TASK TO COMPLETE: Tell me how many lines in the entries below contain the word "whose"; reply with the number and nothing else.

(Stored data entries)
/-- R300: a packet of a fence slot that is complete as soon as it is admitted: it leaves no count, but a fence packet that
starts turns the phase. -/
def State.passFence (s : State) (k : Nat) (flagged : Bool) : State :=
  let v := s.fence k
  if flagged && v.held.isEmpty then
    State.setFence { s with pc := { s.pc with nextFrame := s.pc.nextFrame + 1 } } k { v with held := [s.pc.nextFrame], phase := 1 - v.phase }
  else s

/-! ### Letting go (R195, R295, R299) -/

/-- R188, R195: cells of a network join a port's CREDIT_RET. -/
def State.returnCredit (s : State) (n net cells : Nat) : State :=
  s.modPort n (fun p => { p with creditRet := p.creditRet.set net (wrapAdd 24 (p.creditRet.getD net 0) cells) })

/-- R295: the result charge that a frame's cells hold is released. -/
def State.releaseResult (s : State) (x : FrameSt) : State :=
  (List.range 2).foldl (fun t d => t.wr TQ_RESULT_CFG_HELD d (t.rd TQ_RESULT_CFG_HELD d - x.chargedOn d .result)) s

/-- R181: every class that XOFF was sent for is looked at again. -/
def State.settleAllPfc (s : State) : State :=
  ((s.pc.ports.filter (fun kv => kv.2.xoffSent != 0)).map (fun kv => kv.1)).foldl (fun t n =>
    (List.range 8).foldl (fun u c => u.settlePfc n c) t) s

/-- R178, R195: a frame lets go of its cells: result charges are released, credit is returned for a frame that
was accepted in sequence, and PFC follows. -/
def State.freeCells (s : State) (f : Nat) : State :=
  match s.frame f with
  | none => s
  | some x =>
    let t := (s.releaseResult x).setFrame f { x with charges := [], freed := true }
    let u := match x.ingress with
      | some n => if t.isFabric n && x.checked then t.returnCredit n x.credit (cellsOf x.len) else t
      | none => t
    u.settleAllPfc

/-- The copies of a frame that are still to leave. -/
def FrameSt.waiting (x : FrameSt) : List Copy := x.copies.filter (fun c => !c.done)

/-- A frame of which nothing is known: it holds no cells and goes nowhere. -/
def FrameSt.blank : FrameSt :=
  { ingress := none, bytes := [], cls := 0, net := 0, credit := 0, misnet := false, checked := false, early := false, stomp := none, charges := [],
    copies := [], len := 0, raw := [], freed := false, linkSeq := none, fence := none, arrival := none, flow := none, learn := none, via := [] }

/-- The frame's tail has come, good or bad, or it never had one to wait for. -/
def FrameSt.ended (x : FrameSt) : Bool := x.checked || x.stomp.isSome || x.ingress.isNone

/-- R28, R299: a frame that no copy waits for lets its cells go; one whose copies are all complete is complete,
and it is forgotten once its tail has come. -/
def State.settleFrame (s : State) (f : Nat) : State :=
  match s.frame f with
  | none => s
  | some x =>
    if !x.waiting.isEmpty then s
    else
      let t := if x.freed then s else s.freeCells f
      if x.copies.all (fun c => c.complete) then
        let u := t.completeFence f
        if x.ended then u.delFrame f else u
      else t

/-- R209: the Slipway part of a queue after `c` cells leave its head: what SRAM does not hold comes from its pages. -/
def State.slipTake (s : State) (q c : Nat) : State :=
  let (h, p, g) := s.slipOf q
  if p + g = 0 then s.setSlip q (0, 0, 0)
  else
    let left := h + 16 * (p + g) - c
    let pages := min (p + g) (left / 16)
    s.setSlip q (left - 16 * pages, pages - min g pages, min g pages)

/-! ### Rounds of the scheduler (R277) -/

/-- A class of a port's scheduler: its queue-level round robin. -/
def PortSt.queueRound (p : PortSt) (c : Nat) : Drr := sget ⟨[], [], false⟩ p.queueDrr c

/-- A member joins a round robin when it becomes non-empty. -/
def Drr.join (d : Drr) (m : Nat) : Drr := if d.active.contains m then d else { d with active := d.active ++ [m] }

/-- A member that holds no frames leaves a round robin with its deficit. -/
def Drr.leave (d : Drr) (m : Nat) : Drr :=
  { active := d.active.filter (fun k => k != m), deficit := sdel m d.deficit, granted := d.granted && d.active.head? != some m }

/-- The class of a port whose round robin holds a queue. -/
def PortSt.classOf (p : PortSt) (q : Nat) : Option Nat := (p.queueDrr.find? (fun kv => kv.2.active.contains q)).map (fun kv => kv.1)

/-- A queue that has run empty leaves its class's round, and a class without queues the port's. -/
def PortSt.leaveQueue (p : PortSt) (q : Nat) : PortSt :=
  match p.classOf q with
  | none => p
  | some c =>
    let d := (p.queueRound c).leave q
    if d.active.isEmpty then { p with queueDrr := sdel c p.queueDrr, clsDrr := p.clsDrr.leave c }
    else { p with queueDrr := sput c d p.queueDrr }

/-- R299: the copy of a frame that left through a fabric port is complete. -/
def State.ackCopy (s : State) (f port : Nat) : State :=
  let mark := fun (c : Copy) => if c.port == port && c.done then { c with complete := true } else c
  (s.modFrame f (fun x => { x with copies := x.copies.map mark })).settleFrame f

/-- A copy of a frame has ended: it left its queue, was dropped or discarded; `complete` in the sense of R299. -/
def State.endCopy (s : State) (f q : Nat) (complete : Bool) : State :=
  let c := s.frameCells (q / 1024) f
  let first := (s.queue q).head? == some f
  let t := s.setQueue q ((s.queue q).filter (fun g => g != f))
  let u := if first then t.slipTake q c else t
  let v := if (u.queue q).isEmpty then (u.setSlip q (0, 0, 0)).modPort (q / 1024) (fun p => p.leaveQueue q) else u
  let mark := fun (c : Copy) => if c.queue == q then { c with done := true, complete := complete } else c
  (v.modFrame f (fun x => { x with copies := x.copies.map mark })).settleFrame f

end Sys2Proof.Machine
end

WRITTEN ANSWER: 2